From the entries below, return exactly the lines beginning at the one that contains "theorem State.reg_setReg (a" and ending at the one that contains "unfold State.on; rw [State.get_put_ne s h]", both of them included, and only those lines.

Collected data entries
>>>

-- ==== Sys2Proof/Laws/State.lean ====
section
/-! SUPPORT. Each named update of the state and each field: what the update names reads as written, every other field stays. -/

namespace Sys2Proof.Machine

variable (s : State)

/-! ### What an update writes -/

theorem State.reg_setReg (a : Nat) (w : Word32) (b : Nat) : (s.setReg a w).reg b = if a = b then w else s.reg b := tabGet_tabPut ..
@[simp] theorem State.reg_setReg_self (a : Nat) (w : Word32) : (s.setReg a w).reg a = w := by simp [State.reg_setReg]
theorem State.reg_setReg_ne {a b : Nat} (h : a ≠ b) (w : Word32) : (s.setReg a w).reg b = s.reg b := by simp [State.reg_setReg, h]
/-- A field of another register keeps its value. -/
theorem State.get_put_ne {f g : Fld} (h : f.adr ≠ g.adr) (v : Nat) : (s.put f v).get g = s.get g := by
  unfold State.get State.put; rw [State.reg_setReg_ne s h]
theorem State.on_put_ne {f g : Fld} (h : f.adr ≠ g.adr) (v : Nat) : (s.put f v).on g = s.on g := by
  unfold State.on; rw [State.get_put_ne s h]
theorem State.sqOf_modSq (i : Nat) (f : Sq → Sq) (j : Nat) : (s.modSq i f).sqOf j = if i = j then f (s.sqOf i) else s.sqOf j := tabGet_tabMod ..
theorem State.cqOf_modCq (i : Nat) (f : Cq → Cq) (j : Nat) : (s.modCq i f).cqOf j = if i = j then f (s.cqOf i) else s.cqOf j := tabGet_tabMod ..
theorem State.tagOf_modTag (i : Nat) (f : Tag → Tag) (j : Nat) : (s.modTag i f).tagOf j = if i = j then f (s.tagOf i) else s.tagOf j := tabGet_tabMod ..
theorem State.ringOf_modRing (i : Nat) (f : Ring → Ring) (j : Nat) : (s.modRing i f).ringOf j = if i = j then f (s.ringOf i) else s.ringOf j := tabGet_tabMod ..
theorem State.lunOf_modLun (i : Nat) (f : Lun → Lun) (j : Nat) : (s.modLun i f).lunOf j = if i = j then f (s.lunOf i) else s.lunOf j := tabGet_tabMod ..
theorem State.chanOf_modChan (i : Nat) (f : Chan → Chan) (j : Nat) : (s.modChan i f).chanOf j = if i = j then f (s.chanOf i) else s.chanOf j := tabGet_tabMod ..
theorem State.ctxOf_modCtx (i : Nat) (f : Ctx → Ctx) (j : Nat) : (s.modCtx i f).ctxOf j = if i = j then f (s.ctxOf i) else s.ctxOf j := tabGet_tabMod ..
theorem State.quadOf_modQuad (i : Nat) (f : Quad → Quad) (j : Nat) : (s.modQuad i f).quadOf j = if i = j then f (s.quadOf i) else s.quadOf j := tabGet_tabMod ..
theorem State.stripeOf_modStripe (i : Nat) (f : Stripe → Stripe) (j : Nat) : (s.modStripe i f).stripeOf j = if i = j then f (s.stripeOf i) else s.stripeOf j := tabGet_tabMod ..
theorem State.sliceOf_modSlice (i : Nat) (f : Slice → Slice) (j : Nat) : (s.modSlice i f).sliceOf j = if i = j then f (s.sliceOf i) else s.sliceOf j := tabGet_tabMod ..
@[simp] theorem State.later_todo (x : Todo) : (s.later x).todo = s.todo ++ [x] := rfl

<<<

Solution to this task ▸
theorem State.reg_setReg (a : Nat) (w : Word32) (b : Nat) : (s.setReg a w).reg b = if a = b then w else s.reg b := tabGet_tabPut ..
@[simp] theorem State.reg_setReg_self (a : Nat) (w : Word32) : (s.setReg a w).reg a = w := by simp [State.reg_setReg]
theorem State.reg_setReg_ne {a b : Nat} (h : a ≠ b) (w : Word32) : (s.setReg a w).reg b = s.reg b := by simp [State.reg_setReg, h]
/-- A field of another register keeps its value. -/
theorem State.get_put_ne {f g : Fld} (h : f.adr ≠ g.adr) (v : Nat) : (s.put f v).get g = s.get g := by
  unfold State.get State.put; rw [State.reg_setReg_ne s h]
theorem State.on_put_ne {f g : Fld} (h : f.adr ≠ g.adr) (v : Nat) : (s.put f v).on g = s.on g := by
  unfold State.on; rw [State.get_put_ne s h]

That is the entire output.